Step by step solution

01

Calculate the rate constant, k

Since the given reaction is first-order overall and first-order with respect to urea, the rate expression can be written as: Rate = \(k[\mathrm{NH}_{2}\mathrm{CONH}_{2}]\) Given that the initial concentration of urea (\([\mathrm{NH}_{2}\mathrm{CONH}_{2}]\)) is 0.200 M and the rate at this concentration is \(8.56 \times 10^{-5} \mathrm{M} / \mathrm{s}\).

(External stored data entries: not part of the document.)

/-- What the effect of a command that port A takes can do to unit A. -/
theorem effectOf_a_cases {i : Instr} (hl : i.opcode.legalOn .a = true) (s : State) :
    (effectOf i s).a = s.a ∨
    (i = .fuse ∧ (effectOf i s).a = (fuseEffect s).a) ∨
    (∃ n v, i = .brev n v ∧ (effectOf i s).a = (brevEffect n v s).a) ∨
    (∃ v, i = .setgmode v ∧ v ≠ s.a.gmode ∧ (effectOf i s).a =
      { s.a with gmode := v, trkL := Track.default s.cfg.center, trkR := Track.default s.cfg.center }) ∨
    (∃ x, (i = .resolve ∨ i = .resolvei x) ∧ (effectOf i s).a = resolveBitmap s.cfg x s.a) := by
  cases i
  case nop | pubt => exact .inl rfl
  case read x => exact .inl (emitResponse_a _ s)
  case fuse => exact .inr (.inl ⟨rfl, rfl⟩)
  case brev n v => exact .inr (.inr (.inl ⟨n, v, rfl, rfl⟩))
  case setgmode v =>
    by_cases hv : v = s.a.gmode
    · exact .inl (by simp [effectOf, setgmodeEffect, hv])
    · exact .inr (.inr (.inr (.inl ⟨v, rfl, hv, by simp [effectOf, setgmodeEffect, hv]⟩)))
  case resolve => exact .inr (.inr (.inr (.inr ⟨s.a.bitmap, .inl rfl, rfl⟩)))
  case resolvei x => exact .inr (.inr (.inr (.inr ⟨x, .inr rfl, rfl⟩)))
  all_goals simp [Instr.opcode, Opcode.legalOn] at hl

/-- What a TICK can do to unit C: take the mailbox, and render unless RAWEN = 1 (43_compositor_render.md R200). -/
theorem tickEffect_c_cases (e : Nat) (s : State) :
    (tickEffect e s).c = { s.c with touch := touchAfterTake s } ∨
    (tickEffect e s).c = renderLayers s.cfg e { s.c with touch := touchAfterTake s } := by
  cases hr : s.c.rawen
  · rw [tickEffect_render hr, renderFrame, emitFrame_c, takeTouch_eq]
    exact .inr rfl
  · rw [tickEffect_raw hr, takeTouch_eq]
    exact .inl rfl

/-- What a TICK leaves of unit C: the configuration, and each timeline whose mode is not selected
(43_compositor_render.md R194). -/
theorem tickEffect_keeps (e : Nat) (s : State) :
    ((tickEffect e s).c.bri = s.c.bri ∧ (tickEffect e s).c.spd = s.c.spd ∧
      (tickEffect e s).c.imode = s.c.imode ∧ (tickEffect e s).c.tmode = s.c.tmode ∧
      (tickEffect e s).c.icol = s.c.icol ∧ (tickEffect e s).c.tcol = s.c.tcol ∧
      (tickEffect e s).c.upc = s.c.upc ∧ (tickEffect e s).c.rawen = s.c.rawen ∧
      (tickEffect e s).c.pcp = s.c.pcp ∧ (tickEffect e s).c.pcol = s.c.pcol ∧
      (tickEffect e s).c.err = s.c.err) ∧
    (s.c.imode ≠ 2 → (tickEffect e s).c.pulseP = s.c.pulseP ∧ (tickEffect e s).c.pulseDir = s.c.pulseDir ∧
      (tickEffect e s).c.accP = s.c.accP) ∧
    (s.c.imode ≠ 4 → (tickEffect e s).c.phase = s.c.phase ∧ (tickEffect e s).c.accR = s.c.accR) ∧
    (s.c.tmode ≠ 3 → s.c.tmode ≠ 4 → (tickEffect e s).c.fadeF = s.c.fadeF ∧
      (tickEffect e s).c.fadeC = s.c.fadeC ∧ (tickEffect e s).c.accF = s.c.accF) := by
  obtain ht | ht := tickEffect_c_cases e s <;> rw [ht]
  · simp
  · obtain ⟨_, _, _, _, _, _, _, _, _, _, _, _, hr, hpulse, hrainbow, -, hfade, -⟩ :=
      renderLayers_frame s.cfg e { s.c with touch := touchAfterTake s }
    rw [hr]
    exact ⟨by simp, hpulse, hrainbow, hfade⟩

/-! ### What a command can do -/

/-- No command changes a parser, the parameters or the port (10_state.md R21, R42). -/
theorem exec_frame {i : Instr} {s t : State} (h : exec i s = .next t) :
    t.a.parser = s.a.parser ∧ t.c.parser = s.c.parser ∧ t.cfg = s.cfg ∧ t.port = s.port := by
  obtain ⟨-, rfl⟩ | ⟨-, rfl⟩ := exec_cases h
  · obtain ⟨hcfg, hport, -, -, -, -, ha, hc, -, -⟩ := effectOf_frame i s
    exact ⟨ha, hc, hcfg, hport⟩
  · cases hp : s.port <;> simp [badCmd, setErr, hp]

/-- What a command can do to unit A: nothing, the error bit of a wrong port, or its effect on port A. -/
theorem exec_a_cases {i : Instr} {s t : State} (h : exec i s = .next t) :
    t.a = s.a ∨
    (s.port = .a ∧ i.opcode.legalOn .a = false ∧ t.a = { s.a with err := true }) ∨
    (s.port = .a ∧ i.opcode.legalOn .a = true ∧ t.a = (effectOf i s).a) := by
  obtain ⟨hl, rfl⟩ | ⟨hl, rfl⟩ := exec_cases h <;> cases hp : s.port <;> rw [hp] at hl
  · exact .inr (.inr ⟨rfl, hl, rfl⟩)
  · exact .inl (effectOf_a_of_legalOn_c hl s)
  · exact .inr (.inl ⟨rfl, hl, badCmd_a s hp⟩)
  · exact .inl (badCmd_a_of_c s hp)

/-- What a command can do to unit C: nothing, the error bit of a wrong port, or its effect on port C. -/
theorem exec_c_cases {i : Instr} {s t : State} (h : exec i s = .next t) :
    t.c = s.c ∨
    (s.port = .c ∧ i.opcode.legalOn .c = false ∧ t.c = { s.c with err := true }) ∨
    (s.port = .c ∧ i.opcode.legalOn .c = true ∧ t.c = (effectOf i s).c) := by
  obtain ⟨hl, rfl⟩ | ⟨hl, rfl⟩ := exec_cases h <;> cases hp : s.port <;> rw [hp] at hl
  · exact .inl (effectOf_c_of_legalOn_a hl s)
  · exact .inr (.inr ⟨rfl, hl, rfl⟩)
  · exact .inl (badCmd_c_of_a s hp)
  · exact .inr (.inl ⟨rfl, hl, badCmd_c s hp⟩)

/-! ### The writers of unit A, the mailbox and TOUCH -/

/-- Only PUBT and TICK change the mailbox (10_state.md R30). -/
theorem exec_mbox_writers {i : Instr} {s t : State} (h : exec i s = .next t) (hne : t.mbox ≠ s.mbox) :
    i = .pubt ∨ ∃ e, i = .tick e := by
  obtain ⟨-, rfl⟩ | ⟨-, rfl⟩ := exec_cases h
  · by_contra hw
    push Not at hw
    exact hne (effectOf_mbox hw.1 hw.2 s)
  · exact absurd (badCmd_mbox s) hne

/-- Only SETTOUCH and TICK change TOUCH (10_state.md R31). -/
theorem exec_touch_writers {i : Instr} {s t : State} (h : exec i s = .next t) (hne : t.c.touch ≠ s.c.touch) :
    (∃ x, i = .settouch x) ∨ ∃ e, i = .tick e := by
  obtain hc | ⟨-, -, hc⟩ | ⟨-, hl, hc⟩ := exec_c_cases h
  · simp [hc] at hne
  · simp [hc] at hne
  · cases i
    case settouch x => exact .inl ⟨x, rfl⟩
    case tick e => exact .inr ⟨e, rfl⟩
    case read | raw | setimode | settmode => simp [hc, effectOf, readEffect] at hne
    case nop | setbri | setspd | seticol | settcol | setupc | setraw | setpc | clrpc =>
      exact absurd (congrArg UnitC.touch hc) hne
    all_goals simp [Instr.opcode, Opcode.legalOn] at hl

/-- Settles O21: unit A by the cases of `exec_a_cases` and `effectOf_a_cases`, the rest by its own lemmas. -/
theorem writersOfUnitAAndMailbox : Obligations.WritersOfUnitAAndMailbox := by
  unfold Obligations.WritersOfUnitAAndMailbox
  intro i s t h
  have hmbox := exec_mbox_writers h
  have htouch := exec_touch_writers h
  have hframe := exec_frame h
  obtain ha | ⟨hp, hl, ha⟩ | ⟨hp, hl, ha⟩ := exec_a_cases h
  · simp_all
  · simp_all
  · obtain he | ⟨rfl, he⟩ | ⟨n, v, rfl, he⟩ | ⟨v, rfl, hv, he⟩ | ⟨x, hi, he⟩ := effectOf_a_cases hl s
    · simp_all
    · obtain ⟨_, _, _, _, _, hf⟩ := fuseEffect_frame s
      simp_all
    · simp_all [brevEffect]
    · simp_all
    · obtain ⟨_, _, _, hr⟩ := resolveBitmap_frame s.cfg x s.a
      have htr := resolveBitmap_tracks s.cfg x s.a
      grind

/-! ### The writers of unit C -/

/-- Settles O22, over the commands that port C takes: a setter writes its own register, and TICK only what
`tickEffect_keeps` leaves open. -/
theorem writersOfUnitC : Obligations.WritersOfUnitC := by
  unfold Obligations.WritersOfUnitC
  intro i s t h
  obtain hc | ⟨hp, hl, hc⟩ | ⟨hp, hl, hc⟩ := exec_c_cases h <;> rw [hc]
  · simp
  · simp [hp, hl]
  · cases i
    case tick e =>
      obtain ⟨hconfig, hpulse, hrainbow, hfade⟩ := tickEffect_keeps e.toNat s
      grind [effectOf]
    case setimode v => simp only [effectOf, setimodeEffect]; split <;> simp
    case settmode v => simp only [effectOf, settmodeEffect]; split <;> simp
    case nop | read | setbri | setspd | seticol | settcol | setupc | setraw | settouch | setpc | clrpc | raw =>
      simp [effectOf, nopEffect, readEffect, setbriEffect, setspdEffect, seticolEffect, settcolEffect,
        setupcEffect, setrawEffect, settouchEffect, setpcEffect, clrpcEffect]
    all_goals simp [Instr.opcode, Opcode.legalOn] at hl

end Sys2Proof.Machine
end

section
/-! PROOFS. The construction parameters through a step, and the invariant of every reachable state
(spec/10_state.md R42, R45). -/

namespace Sys2Proof.Machine

/-! ### The parameters -/

theorem fuseContinue_cfg (fw : FuseWait) (s : State) : (fuseContinue fw s).cfg = s.cfg := by
  obtain ⟨_, _, _, _, _, hf⟩ := fuseContinue_frame fw s
  rw [hf]

theorem takeEffect_cfg {p : Port} {cmd : Command} {s t : State} (h : takeEffect p cmd s = .next t) : t.cfg = s.cfg := by
  obtain ⟨i, -, hx⟩ | rfl := takeEffect_cases h
  · obtain ⟨-, -, hcfg, -⟩ := exec_frame hx
    exact hcfg
  · rw [badCmd_cfg]

theorem unitTurn_cfg {p : Port} {s t : State} (h : unitTurn p s = .next t) : t.cfg = s.cfg := by
  obtain ⟨fw, -, rfl⟩ | ⟨-, -, rfl⟩ | ⟨w, rest, -, -, -, rfl⟩ | ⟨w, rest, cmd, -, -, -, htake⟩ := unitTurn_cases h
  · exact fuseContinue_cfg fw s
  · rfl
  · simp
  · simpa using takeEffect_cfg htake

theorem handleEvent_cfg {ev : Event} {s t : State} (h : handleEvent ev s = .next t) : t.cfg = s.cfg := by
  cases ev <;> simp only [handleEvent, Host.Outcome.next.injEq] at h
  case unit p => exact unitTurn_cfg h
  all_goals subst h; simp

/-- Settles O15: each event keeps the parameters, and the block as built has R7's values by definition. -/
theorem parametersNeverChange : Obligations.ParametersNeverChange := by
  unfold Obligations.ParametersNeverChange
  refine ⟨fun s t h => ?_, rfl, rfl, rfl, rfl, rfl⟩
  obtain ⟨-, rfl⟩ | ⟨ev, es, -, hev⟩ := step_cases h
  · rfl
  · have hcfg := handleEvent_cfg hev
    exact hcfg

/-! ### The invariant, unit by unit -/

/-- What the invariant says of unit A. -/
structure UnitAOk (cfg : Params) (a : UnitA) : Prop where
  parser : ParserOk a.parser
  axis_l : AxisOk cfg.center a.trkL.axis
  axis_r : AxisOk cfg.center a.trkR.axis
  wait_idle : ∀ fw, a.fuseWait = some fw → a.parser = .idle
  wait_short : ∀ fw, a.fuseWait = some fw → fw.got.length < cfg.na

/-- What the invariant says of unit C. -/
structure UnitCOk (cfg : Params) (c : UnitC) : Prop where
  parser : ParserOk c.parser
  pulse_lo : cfg.pulseMin ≤ c.pulseP.toNat
  pulse_hi : c.pulseP.toNat ≤ cfg.pulseMax
  fade_le : ∀ i : Fin 32, c.fadeF[i].toNat ≤ 100
  blend_le : c.blend.toNat ≤ 100
  phase_lt : c.phase.toNat < cfg.glen

/-- The invariant is that of the two units. -/
theorem inv_iff (s : State) : Inv s ↔ UnitAOk s.cfg s.a ∧ UnitCOk s.cfg s.c :=
  ⟨fun h => ⟨{ h with parser := h.parser_a }, { h with parser := h.parser_c }⟩,
    fun ⟨ha, hc⟩ => { ha, hc with parser_a := ha.parser, parser_c := hc.parser }⟩

/-! ### Reset -/

theorem axisOk_center (center : BitVec 8) : AxisOk center center := .inr (.inl rfl)

theorem unitAOk_reset (cfg : Params) : UnitAOk cfg (UnitA.reset cfg) where
  parser := trivial
  axis_l := axisOk_center _
  axis_r := axisOk_center _
  wait_idle := nofun
  wait_short := nofun

/-- PULSE_MAX fits the 7 bits of PULSE_P (00_scope.md R7). -/
theorem toNat_ofNat_of_le_pulseMax {cfg : Params} {v : Nat} (h : v ≤ cfg.pulseMax) : (BitVec.ofNat 7 v).toNat = v := by
  have := cfg.pulse_max_le
  rw [BitVec.toNat_ofNat]
  exact Nat.mod_eq_of_lt (by omega)

theorem unitCOk_reset (cfg : Params) : UnitCOk cfg (UnitC.reset cfg) where
  parser := trivial
  pulse_lo := (toNat_ofNat_of_le_pulseMax (Nat.le_refl _)).symm ▸ cfg.pulse_le
  pulse_hi := (toNat_ofNat_of_le_pulseMax (Nat.le_refl _)).le
  fade_le i := by simp [UnitC.reset]
  blend_le := by simp [UnitC.reset]
  phase_lt := cfg.glen_pos

/-! ### Unit A: the tracks and the waiting FUSE -/

/-- A track update leaves 0x00, CENTER, 0xFF or the axis it had (41_resolver.md R133). -/
theorem trackUpdate_axisOk {cfg : Params} {t : Track} (x : BitVec 16) (h : AxisOk cfg.center t.axis) :
    AxisOk cfg.center (trackUpdate cfg t x).axis := by
  unfold trackUpdate
  split
  · exact axisOk_center _
  · simp only
    split
    · exact .inl rfl
    · split
      · exact .inr (.inr rfl)
      · exact h

theorem resolveBitmap_unitAOk {cfg : Params} {a : UnitA} (x : Word) (h : UnitAOk cfg a) :
    UnitAOk cfg (resolveBitmap cfg x a) := by
  unfold resolveBitmap
  split
  · exact { h with }
  · exact { h with axis_l := trackUpdate_axisOk _ h.axis_l, axis_r := trackUpdate_axisOk _ h.axis_r }
  · exact h

/-- A FUSE that goes on from an Idle parser waits while it lacks a mask, or waits no more (40_aggregator.md R110). -/
theorem fuseContinue_unitAOk {fw : FuseWait} {s : State} (h : UnitAOk s.cfg s.a) (hidle : s.a.parser = .idle) :
    UnitAOk s.cfg (fuseContinue fw s).a := by
  obtain hlt | hle := Nat.lt_or_ge _ s.cfg.na
  · rw [fuseContinue_short rfl hlt]
    exact { h with wait_idle := fun _ _ => hidle, wait_short := fun _ hw => by cases hw; exact hlt }
  · rw [fuseContinue_done rfl hle]
    exact { h with wait_idle := nofun, wait_short := nofun }

theorem fuseEffect_unitAOk {s : State} (h : UnitAOk s.cfg s.a) (hidle : s.a.parser = .idle) :
    UnitAOk s.cfg (fuseEffect s).a := by
  unfold fuseEffect
  split
  · exact fuseContinue_unitAOk h hidle
  · exact h

/-- A command that takes effect on unit A with its parser Idle keeps its invariant. -/
theorem exec_unitAOk {i : Instr} {s t : State} (hx : exec i s = .next t) (h : UnitAOk s.cfg s.a)
    (hidle : s.port = .a → s.a.parser = .idle) : UnitAOk s.cfg t.a := by
  obtain ha | ⟨-, -, ha⟩ | ⟨hp, hl, ha⟩ := exec_a_cases hx <;> rw [ha]
  · exact h
  · exact { h with }
  · obtain he | ⟨-, he⟩ | ⟨n, v, -, he⟩ | ⟨v, -, -, he⟩ | ⟨x, -, he⟩ := effectOf_a_cases hl s <;> rw [he]
    · exact h
    · exact fuseEffect_unitAOk h (hidle hp)
    · exact { h with }
    · exact { h with axis_l := axisOk_center _, axis_r := axisOk_center _ }
    · exact resolveBitmap_unitAOk x h

/-! ### Unit C: the timelines -/

/-- A unit step of the pulse stays within its bounds (43_compositor_render.md R183). -/
theorem pulseUnitStep_bounds {cfg : Params} {p : Nat × Bool} (h : cfg.pulseMin ≤ p.1 ∧ p.1 ≤ cfg.pulseMax) :
    cfg.pulseMin ≤ (pulseUnitStep cfg p).1 ∧ (pulseUnitStep cfg p).1 ≤ cfg.pulseMax := by
  have := cfg.pulse_le
  obtain ⟨v, d⟩ := p
  cases d <;> simp only [pulseUnitStep] at h ⊢ <;> split <;> simp only <;> omega

theorem pulseSteps_bounds {cfg : Params} (n : Nat) {p : Nat × Bool} (h : cfg.pulseMin ≤ p.1 ∧ p.1 ≤ cfg.pulseMax) :
    cfg.pulseMin ≤ (pulseSteps cfg n p).1 ∧ (pulseSteps cfg n p).1 ≤ cfg.pulseMax := by
  induction n generalizing p with
  | zero => exact h
  | succ n ih => exact ih (pulseUnitStep_bounds h)

theorem blendUpdate_unitCOk {cfg : Params} {c : UnitC} (e : Nat) (h : UnitCOk cfg c) : UnitCOk cfg (blendUpdate cfg e c) :=
  { h with
    blend_le := by
      have := h.blend_le
      simp only [blendUpdate, BitVec.toNat_ofNat, advance_unit, setAcc_blend, setAcc_touch]
      split <;> omega }

theorem pulseLayer_unitCOk {cfg : Params} {c : UnitC} (e : Nat) (h : UnitCOk cfg c) : UnitCOk cfg (pulseLayer cfg e c) := by
  obtain ⟨hlo, hhi⟩ := pulseSteps_bounds (pulseReduced cfg (advance cfg .pulse e c).1)
    (p := (c.pulseP.toNat, c.pulseDir)) ⟨h.pulse_lo, h.pulse_hi⟩
  have hp := toNat_ofNat_of_le_pulseMax hhi
  exact { h with pulse_lo := hp.symm ▸ hlo, pulse_hi := hp.symm ▸ hhi }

We can now calculate the rate constant \(k\) using the above equation: \(8.56 \times 10^{-5} \mathrm{M} / \mathrm{s} = k(0.200 \mathrm{M})\) Rearrange to find the value of \(k\): \(k = \frac{8.56 \times 10^{-5} \mathrm{M} / \mathrm{s}}{0.200 \mathrm{M}}\)

02

Calculate the half-life of the reaction

For a first-order reaction, the half-life (\(t_{1/2}\)) can be calculated using the following equation: \(t_{1/2} = \frac{0.693}{k}\) Now, we plug the value of rate constant \(k\) we calculated in Step 1 into the formula: \(t_{1/2} = \frac{0.693}{\frac{8.56 \times 10^{-5} \mathrm{M} / \mathrm{s}}{0.200 \mathrm{M}}}\)

03

Calculate the time required for the absorbance to fall to 0.100

To find the time required for absorbance to fall to 0.100, we can use the following first-order integrated rate law equation: \(ln \frac{[\mathrm{NH}_{2}\mathrm{CONH}_{2}]_{initial}}{[\mathrm{NH}_{2}\mathrm{CONH}_{2}]_{final}} = kt\) We know the initial concentration and the absorbance we want to achieve, as well as the rate constant \(k\) from Step 1. So, let's plug it in to find the time, \(t\): \(ln \frac{0.200 \mathrm{M}}{0.100 \mathrm{M}} = \left(\frac{8.56 \times 10^{-5} \mathrm{M} / \mathrm{s}}{0.200 \mathrm{M}}\right)t\) Rearrange and solve for \(t\) to find the time required for the absorbance to fall to 0.100.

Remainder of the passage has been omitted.